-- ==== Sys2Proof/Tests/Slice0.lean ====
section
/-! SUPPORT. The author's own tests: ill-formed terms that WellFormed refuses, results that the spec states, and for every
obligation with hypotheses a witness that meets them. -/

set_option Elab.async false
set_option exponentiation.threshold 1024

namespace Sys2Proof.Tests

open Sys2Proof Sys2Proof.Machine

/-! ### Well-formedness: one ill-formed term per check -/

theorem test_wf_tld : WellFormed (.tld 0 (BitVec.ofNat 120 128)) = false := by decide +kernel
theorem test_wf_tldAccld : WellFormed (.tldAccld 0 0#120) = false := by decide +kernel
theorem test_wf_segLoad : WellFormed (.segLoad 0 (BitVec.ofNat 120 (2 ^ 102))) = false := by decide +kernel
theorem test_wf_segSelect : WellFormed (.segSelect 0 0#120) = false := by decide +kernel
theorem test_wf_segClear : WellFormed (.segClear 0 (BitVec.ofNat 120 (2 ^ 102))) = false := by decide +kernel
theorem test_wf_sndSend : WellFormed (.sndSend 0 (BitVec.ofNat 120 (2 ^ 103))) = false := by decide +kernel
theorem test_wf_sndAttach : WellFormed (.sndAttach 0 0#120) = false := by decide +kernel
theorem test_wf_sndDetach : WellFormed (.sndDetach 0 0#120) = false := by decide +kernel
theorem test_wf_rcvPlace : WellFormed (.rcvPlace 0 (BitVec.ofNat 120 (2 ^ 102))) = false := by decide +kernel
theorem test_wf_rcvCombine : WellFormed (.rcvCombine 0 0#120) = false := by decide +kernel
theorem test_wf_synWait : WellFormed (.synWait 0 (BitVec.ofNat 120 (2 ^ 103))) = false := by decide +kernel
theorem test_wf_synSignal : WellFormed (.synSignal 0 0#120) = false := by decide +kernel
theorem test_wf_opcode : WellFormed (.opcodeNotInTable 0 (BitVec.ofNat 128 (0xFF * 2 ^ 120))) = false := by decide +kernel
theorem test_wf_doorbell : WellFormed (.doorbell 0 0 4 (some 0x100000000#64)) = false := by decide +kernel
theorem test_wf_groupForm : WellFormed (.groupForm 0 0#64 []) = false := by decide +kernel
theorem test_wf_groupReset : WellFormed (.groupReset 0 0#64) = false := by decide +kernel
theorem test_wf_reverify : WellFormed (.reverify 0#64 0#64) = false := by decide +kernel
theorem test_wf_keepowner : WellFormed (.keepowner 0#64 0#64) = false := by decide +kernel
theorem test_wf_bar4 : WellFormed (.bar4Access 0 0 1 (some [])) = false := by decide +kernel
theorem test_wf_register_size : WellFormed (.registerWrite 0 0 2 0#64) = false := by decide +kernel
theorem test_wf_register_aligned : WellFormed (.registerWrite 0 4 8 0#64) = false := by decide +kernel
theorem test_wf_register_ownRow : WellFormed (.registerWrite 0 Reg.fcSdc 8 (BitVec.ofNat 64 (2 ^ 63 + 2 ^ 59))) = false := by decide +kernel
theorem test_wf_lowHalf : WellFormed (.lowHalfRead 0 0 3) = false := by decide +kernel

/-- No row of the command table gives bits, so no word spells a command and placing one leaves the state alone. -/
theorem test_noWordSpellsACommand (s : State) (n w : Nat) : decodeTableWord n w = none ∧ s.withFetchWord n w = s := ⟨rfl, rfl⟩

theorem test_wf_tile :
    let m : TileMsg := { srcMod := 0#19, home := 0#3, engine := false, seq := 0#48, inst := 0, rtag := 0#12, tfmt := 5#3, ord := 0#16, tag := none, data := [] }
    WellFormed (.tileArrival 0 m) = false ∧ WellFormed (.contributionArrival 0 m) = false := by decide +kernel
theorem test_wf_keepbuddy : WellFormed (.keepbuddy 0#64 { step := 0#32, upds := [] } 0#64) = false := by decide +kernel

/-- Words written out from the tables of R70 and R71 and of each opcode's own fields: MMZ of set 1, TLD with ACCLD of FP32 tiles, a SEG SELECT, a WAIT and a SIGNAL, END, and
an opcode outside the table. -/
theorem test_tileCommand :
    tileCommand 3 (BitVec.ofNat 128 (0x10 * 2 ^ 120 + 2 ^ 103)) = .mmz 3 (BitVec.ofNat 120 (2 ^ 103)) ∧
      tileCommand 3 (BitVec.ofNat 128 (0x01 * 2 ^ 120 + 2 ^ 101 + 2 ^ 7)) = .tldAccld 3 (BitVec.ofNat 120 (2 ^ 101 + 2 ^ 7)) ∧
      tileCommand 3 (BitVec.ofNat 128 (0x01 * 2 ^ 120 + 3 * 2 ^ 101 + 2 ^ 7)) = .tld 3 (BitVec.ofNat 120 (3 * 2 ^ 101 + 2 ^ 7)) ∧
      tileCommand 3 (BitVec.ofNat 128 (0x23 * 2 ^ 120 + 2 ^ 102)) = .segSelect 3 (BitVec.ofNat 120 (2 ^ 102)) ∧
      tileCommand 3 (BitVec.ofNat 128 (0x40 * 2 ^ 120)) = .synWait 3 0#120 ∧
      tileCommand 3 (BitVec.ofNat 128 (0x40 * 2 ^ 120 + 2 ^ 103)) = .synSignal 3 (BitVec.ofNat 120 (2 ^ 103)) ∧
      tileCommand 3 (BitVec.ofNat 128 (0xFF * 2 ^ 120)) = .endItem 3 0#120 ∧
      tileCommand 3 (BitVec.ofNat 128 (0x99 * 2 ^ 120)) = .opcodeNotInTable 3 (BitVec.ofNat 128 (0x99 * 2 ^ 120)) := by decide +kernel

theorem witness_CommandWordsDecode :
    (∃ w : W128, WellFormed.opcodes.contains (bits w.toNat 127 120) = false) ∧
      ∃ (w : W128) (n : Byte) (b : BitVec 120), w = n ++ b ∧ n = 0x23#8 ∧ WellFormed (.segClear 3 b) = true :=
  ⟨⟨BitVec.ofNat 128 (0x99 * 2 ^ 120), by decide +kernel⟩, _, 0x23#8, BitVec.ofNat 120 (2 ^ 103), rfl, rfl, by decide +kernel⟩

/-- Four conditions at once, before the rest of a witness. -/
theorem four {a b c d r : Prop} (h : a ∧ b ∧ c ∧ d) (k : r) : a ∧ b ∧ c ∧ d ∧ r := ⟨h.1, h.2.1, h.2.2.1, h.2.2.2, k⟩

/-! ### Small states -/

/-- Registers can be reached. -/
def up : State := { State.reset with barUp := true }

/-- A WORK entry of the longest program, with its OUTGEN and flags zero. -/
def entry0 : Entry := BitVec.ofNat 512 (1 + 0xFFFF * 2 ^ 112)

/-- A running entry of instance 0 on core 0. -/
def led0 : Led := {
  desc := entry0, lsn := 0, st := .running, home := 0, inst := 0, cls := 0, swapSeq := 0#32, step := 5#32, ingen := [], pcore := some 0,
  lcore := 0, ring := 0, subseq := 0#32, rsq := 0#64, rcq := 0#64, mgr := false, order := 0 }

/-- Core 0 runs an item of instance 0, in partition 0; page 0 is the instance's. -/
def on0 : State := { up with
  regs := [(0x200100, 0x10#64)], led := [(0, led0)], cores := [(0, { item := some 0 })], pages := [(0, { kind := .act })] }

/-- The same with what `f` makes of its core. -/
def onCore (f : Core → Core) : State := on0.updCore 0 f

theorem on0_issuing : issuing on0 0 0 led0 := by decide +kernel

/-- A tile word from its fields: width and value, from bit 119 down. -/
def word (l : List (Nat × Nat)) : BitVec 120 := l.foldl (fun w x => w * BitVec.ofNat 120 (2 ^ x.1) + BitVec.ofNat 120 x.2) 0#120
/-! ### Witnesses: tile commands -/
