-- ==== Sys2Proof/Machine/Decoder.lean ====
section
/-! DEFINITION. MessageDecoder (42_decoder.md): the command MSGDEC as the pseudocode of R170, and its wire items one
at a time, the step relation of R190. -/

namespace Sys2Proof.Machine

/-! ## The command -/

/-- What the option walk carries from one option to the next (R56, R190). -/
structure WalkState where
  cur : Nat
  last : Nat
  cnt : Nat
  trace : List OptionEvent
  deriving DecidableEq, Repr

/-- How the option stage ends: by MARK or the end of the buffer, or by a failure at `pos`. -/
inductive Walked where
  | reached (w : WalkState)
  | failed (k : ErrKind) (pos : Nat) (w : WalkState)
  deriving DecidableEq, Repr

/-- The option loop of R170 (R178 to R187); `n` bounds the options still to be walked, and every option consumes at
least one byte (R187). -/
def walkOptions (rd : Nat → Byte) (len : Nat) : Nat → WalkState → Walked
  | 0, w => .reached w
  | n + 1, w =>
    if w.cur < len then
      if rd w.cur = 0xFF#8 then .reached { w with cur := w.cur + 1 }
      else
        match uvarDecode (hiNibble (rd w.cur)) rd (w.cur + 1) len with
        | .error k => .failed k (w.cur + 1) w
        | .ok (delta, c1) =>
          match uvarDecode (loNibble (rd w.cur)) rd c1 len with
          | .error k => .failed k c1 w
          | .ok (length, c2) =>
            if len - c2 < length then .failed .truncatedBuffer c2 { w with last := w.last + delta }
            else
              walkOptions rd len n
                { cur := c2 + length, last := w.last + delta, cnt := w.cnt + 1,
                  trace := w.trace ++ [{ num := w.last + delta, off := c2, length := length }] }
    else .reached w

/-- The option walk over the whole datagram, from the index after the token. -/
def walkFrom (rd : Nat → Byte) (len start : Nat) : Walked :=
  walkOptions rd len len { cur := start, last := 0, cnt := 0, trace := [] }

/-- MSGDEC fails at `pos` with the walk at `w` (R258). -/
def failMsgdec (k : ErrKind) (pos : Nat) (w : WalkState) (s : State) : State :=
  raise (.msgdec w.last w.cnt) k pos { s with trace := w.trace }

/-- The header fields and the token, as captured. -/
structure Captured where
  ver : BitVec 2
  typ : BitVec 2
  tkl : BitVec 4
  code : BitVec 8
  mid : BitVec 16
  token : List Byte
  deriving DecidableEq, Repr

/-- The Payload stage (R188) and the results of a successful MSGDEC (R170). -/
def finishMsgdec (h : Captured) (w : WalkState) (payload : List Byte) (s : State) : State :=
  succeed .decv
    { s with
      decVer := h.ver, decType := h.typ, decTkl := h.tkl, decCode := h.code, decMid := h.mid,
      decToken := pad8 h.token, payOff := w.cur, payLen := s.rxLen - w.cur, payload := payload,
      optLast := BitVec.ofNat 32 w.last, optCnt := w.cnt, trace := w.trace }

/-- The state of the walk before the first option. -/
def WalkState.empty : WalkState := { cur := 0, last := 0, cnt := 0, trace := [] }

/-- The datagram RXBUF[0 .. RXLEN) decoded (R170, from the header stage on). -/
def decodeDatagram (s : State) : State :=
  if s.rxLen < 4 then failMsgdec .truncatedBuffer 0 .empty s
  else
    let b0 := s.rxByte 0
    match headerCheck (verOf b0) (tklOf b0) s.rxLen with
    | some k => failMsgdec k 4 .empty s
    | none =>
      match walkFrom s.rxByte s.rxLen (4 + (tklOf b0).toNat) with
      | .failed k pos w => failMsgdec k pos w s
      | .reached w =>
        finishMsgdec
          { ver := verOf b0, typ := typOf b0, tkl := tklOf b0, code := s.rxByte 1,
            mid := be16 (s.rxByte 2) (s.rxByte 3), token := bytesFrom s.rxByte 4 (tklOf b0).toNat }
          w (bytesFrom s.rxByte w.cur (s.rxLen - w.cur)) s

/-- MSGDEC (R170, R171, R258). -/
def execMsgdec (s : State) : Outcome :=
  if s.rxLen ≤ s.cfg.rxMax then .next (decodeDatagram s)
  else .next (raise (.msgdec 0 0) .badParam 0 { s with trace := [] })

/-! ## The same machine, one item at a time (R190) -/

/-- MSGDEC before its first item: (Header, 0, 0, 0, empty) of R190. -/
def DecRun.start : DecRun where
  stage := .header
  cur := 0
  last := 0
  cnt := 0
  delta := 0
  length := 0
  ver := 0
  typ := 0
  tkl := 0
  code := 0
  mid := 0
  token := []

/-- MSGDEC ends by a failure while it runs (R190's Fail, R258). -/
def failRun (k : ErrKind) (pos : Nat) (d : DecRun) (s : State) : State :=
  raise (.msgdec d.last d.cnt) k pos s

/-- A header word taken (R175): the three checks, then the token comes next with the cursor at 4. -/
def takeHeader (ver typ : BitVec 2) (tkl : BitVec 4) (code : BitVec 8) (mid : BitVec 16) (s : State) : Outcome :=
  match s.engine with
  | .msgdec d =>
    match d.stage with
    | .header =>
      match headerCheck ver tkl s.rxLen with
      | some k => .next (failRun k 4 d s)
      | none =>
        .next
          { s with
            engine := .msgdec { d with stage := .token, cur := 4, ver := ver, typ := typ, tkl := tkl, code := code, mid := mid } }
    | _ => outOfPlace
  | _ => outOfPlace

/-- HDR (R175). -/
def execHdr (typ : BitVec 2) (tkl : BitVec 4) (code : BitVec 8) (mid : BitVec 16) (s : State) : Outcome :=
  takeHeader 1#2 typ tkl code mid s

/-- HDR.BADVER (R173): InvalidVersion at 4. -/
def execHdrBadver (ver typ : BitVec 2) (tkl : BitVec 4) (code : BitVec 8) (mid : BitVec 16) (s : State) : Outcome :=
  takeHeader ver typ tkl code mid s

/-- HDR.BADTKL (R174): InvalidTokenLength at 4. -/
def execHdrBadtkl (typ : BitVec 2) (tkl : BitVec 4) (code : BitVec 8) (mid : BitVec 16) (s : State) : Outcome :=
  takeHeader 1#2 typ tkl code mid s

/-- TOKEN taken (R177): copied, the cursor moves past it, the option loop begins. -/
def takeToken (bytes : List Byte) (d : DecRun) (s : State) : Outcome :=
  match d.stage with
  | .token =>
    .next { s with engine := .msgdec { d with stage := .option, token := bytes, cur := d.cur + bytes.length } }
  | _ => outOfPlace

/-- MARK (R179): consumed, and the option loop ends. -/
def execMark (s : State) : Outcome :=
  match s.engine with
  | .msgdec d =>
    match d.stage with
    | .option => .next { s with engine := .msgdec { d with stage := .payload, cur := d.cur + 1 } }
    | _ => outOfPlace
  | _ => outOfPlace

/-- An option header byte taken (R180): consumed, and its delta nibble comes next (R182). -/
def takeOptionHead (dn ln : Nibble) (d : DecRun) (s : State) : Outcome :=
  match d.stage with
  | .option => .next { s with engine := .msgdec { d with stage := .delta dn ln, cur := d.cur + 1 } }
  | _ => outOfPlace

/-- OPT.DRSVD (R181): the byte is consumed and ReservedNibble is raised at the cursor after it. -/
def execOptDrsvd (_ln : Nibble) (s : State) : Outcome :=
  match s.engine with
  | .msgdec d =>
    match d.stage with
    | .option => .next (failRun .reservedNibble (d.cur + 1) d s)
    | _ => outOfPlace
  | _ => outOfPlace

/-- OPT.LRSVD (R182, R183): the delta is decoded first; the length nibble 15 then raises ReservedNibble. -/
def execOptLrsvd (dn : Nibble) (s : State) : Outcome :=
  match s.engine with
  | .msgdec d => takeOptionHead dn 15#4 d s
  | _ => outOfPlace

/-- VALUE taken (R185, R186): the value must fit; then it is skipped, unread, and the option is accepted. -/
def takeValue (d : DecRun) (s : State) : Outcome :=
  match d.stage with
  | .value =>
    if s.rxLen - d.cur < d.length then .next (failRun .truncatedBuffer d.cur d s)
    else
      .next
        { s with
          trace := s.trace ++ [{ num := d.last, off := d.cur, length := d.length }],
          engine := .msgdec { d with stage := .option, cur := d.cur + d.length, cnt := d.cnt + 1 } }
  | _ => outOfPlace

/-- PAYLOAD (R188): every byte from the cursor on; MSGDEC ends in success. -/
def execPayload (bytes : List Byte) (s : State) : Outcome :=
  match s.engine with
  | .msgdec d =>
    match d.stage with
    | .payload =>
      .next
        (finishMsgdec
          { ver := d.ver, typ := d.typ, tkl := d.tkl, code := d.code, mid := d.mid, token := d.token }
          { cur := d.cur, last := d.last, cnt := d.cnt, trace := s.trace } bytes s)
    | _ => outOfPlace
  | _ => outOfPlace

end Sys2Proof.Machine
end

EXERCISE DESCRIPTION:
Go through the entries above and report every line in which the word "comes" appears.

RESULT BELOW:
/-- A header word taken (R175): the three checks, then the token comes next with the cursor at 4. -/
/-- An option header byte taken (R180): consumed, and its delta nibble comes next (R182). -/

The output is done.